Interresting reading to finally iron this perception that there is a "cyberspace", different from the "meatspace".
I think most geeks that can't get a girlfriend would love to have a different world, where they can do all those wonderfull things that could finally impress some girls... Sorry my friend, there is no such world.
I don't get how you could get rated Insightful...
The Internet might have been wild in his early age, but as he goes mainstream, the legal crowd will order rules, with time passing, until it is fully ruled under national laws...
Interresting reading for you my friend (In english, I'm not too cruel with you, you see !)
HERE [theregister.co.uk]
Note : I'm not against US, like the author, but his point is still valid. Meatspace rules, Cyberspace is an illusion...
Why I think it is an awesome idea (Score:2, Interesting)
I read the reports here and there about a spammer getting jailed/fined/lynched, but my inbox still fills up. I'll bet that for each spammer that is jailed/fined/lynched, you have 5 new spammers filling the void. What is being done to stop this? Not a lot. Spamming is still a HUGE moneymaking opportunity with relatively few barriers to entry, and it is "legal"(as long as you cover your bases).
IMO, the best thing about this tool is that it will allow the common man to "get back" at spammers. I think people have lost their patience. They don't want to wait months for the next half-baked, loophole-laden piece of legislation that the spammers in other countries will just laugh at.

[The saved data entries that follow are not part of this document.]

-- ==== Sys2Proof/Machine/Block.lean ====
section
/-! DEFINITION. What the block words write (R158–R178): one definition per instruction over lanes read from the grid. Every
lane value is taken under scale 127 (R159). A fault is decided before anything is computed (R162). -/

namespace Sys2Proof.Machine

/-! ## Lanes -/

/-- Bits of a lane that a format uses: six of an LG6 lane's eight (R50). -/
def usedBits (f : Elem) : Nat := if f = .lg6 then 6 else laneBits f

/-- Lane `i` of a register, its unused bits dropped (R46, R50). -/
def laneOf (f : Elem) (x : Quad) (i : Nat) : Nat := x.toNat / 2 ^ (laneBits f * i) % 2 ^ usedBits f

/-- The lanes of a register, lowest first. -/
def lanesOf (f : Elem) (x : Quad) : List Nat := (List.range (laneCount f)).map (laneOf f x)

/-- The number whose lanes are these. -/
def packNat (w : Nat) : List Nat → Nat
  | [] => 0
  | v :: t => v % 2 ^ w + 2 ^ w * packNat w t

/-- A register from its lanes. -/
def packLanes (f : Elem) (l : List Nat) : Quad := BitVec.ofNat 128 (packNat (laneBits f) l)

/-- The zero of a format: 0, +0, or 0x10 for LG6 (R169, R177). -/
def zeroElem (f : Elem) : Nat := if f = .lg6 then 0x10 else 0

/-- The integer of an element. -/
def elemInt (f : Elem) (b : Nat) : Int :=
  match elemVal f b with
  | .num neg m _ => if neg then -(m : Int) else m
  | _ => 0

/-- What a block word works under: its core, the active format, SAT, the rounding mode and RSEED (R158). -/
structure BEnv where
  core : Nat
  fmt  : Elem
  sat  : Bool
  mode : Nat
  seed : Nat
  deriving DecidableEq, Repr

/-- The environment; none for a reserved format (R160). -/
def blockEnv (core : Nat) (sl : Slot) : Option BEnv :=
  (elemOf (bitsNat (descriptorAt sl 0) 3 0)).map (fun f =>
    { core := core, fmt := f, sat := bitAt (descriptorAt sl 0) 9, mode := modeOf sl,
      seed := sl.ctl.rseed.toNat % 2 ^ 32 })

/-- A lane's result before it is put into its format. -/
inductive LaneRes where
  /-- A real or a NaN, to be rounded or converted. -/
  | real (p : Pre)
  /-- An exact integer, to be wrapped or saturated. -/
  | int (v : Int)
  /-- Bits as they are, with flags. -/
  | raw (b : Nat) (f : Flags)
  deriving DecidableEq, Repr

/-- A result rounds, and so takes bits in RSR (R61). -/
def LaneRes.draws (f : Elem) : LaneRes → Bool
  | .real _ => isFloat f
  | _ => false

/-- A lane's result in its format (R161). -/
def LaneRes.finish (e : BEnv) (rnd : Nat) : LaneRes → Rounded
  | .real p => p.finish e.fmt e.sat e.mode rnd
  | .int v => intResult e.fmt e.sat v
  | .raw b f => { bits := b, flags := f }

/-- Lanes finished in order, each taking its draw (R61): their results and the seed left. -/
def finishAll (e : BEnv) : Nat → List LaneRes → List Rounded × Nat
  | seed, [] => ([], seed)
  | seed, r :: t =>
    let (rnd, s1) := if r.draws e.fmt then drawIf e.mode seed else (0, seed)
    let (rs, s2) := finishAll e s1 t
    (r.finish e rnd :: rs, s2)

/-- The seed as a write to RSEED, when the mode is RSR. -/
def seedWrite (e : BEnv) (s : Nat) : Option Word := if e.mode = 5 then some (word s) else none

/-- Registers written with finished lanes, in row-major order. -/
def laneEffect (e : BEnv) (regs : List (Fin 64)) (rs : List Rounded) (seed : Nat) : AEffect :=
  { g := [], p := [], rseed := seedWrite e seed, flags := allFlags (rs.map (fun r => r.flags)),
    b := regs.zip ((chunks (laneCount e.fmt) (rs.map (fun r => r.bits))).map (packLanes e.fmt)) }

Another facet of this discussion is enforcement (at least in the US). Many sites say that it will open you up to legal trouble, which may be true by the letter of the law. But consider this - very few spam that I receive are "can-spam" compliant. This, coupled with the fact that the US is the biggest source of spam, indicates that the US Government is having trouble enforcing a law that it made specifically against spam. IANAL, but I don't think there is a federal law against DDoS'ing. I'm not saying it's OK to DDoS, I'm just saying that I think you'll be struck by lightning 3 times before you get nailed for DDoS'ing a spammer.
And about the DoS at the user-level... If Lycos only directs a user to DoS spammers in countries outside of the users' own country, does the spammer have any recourse other than to complain to the DOS'ers ISP?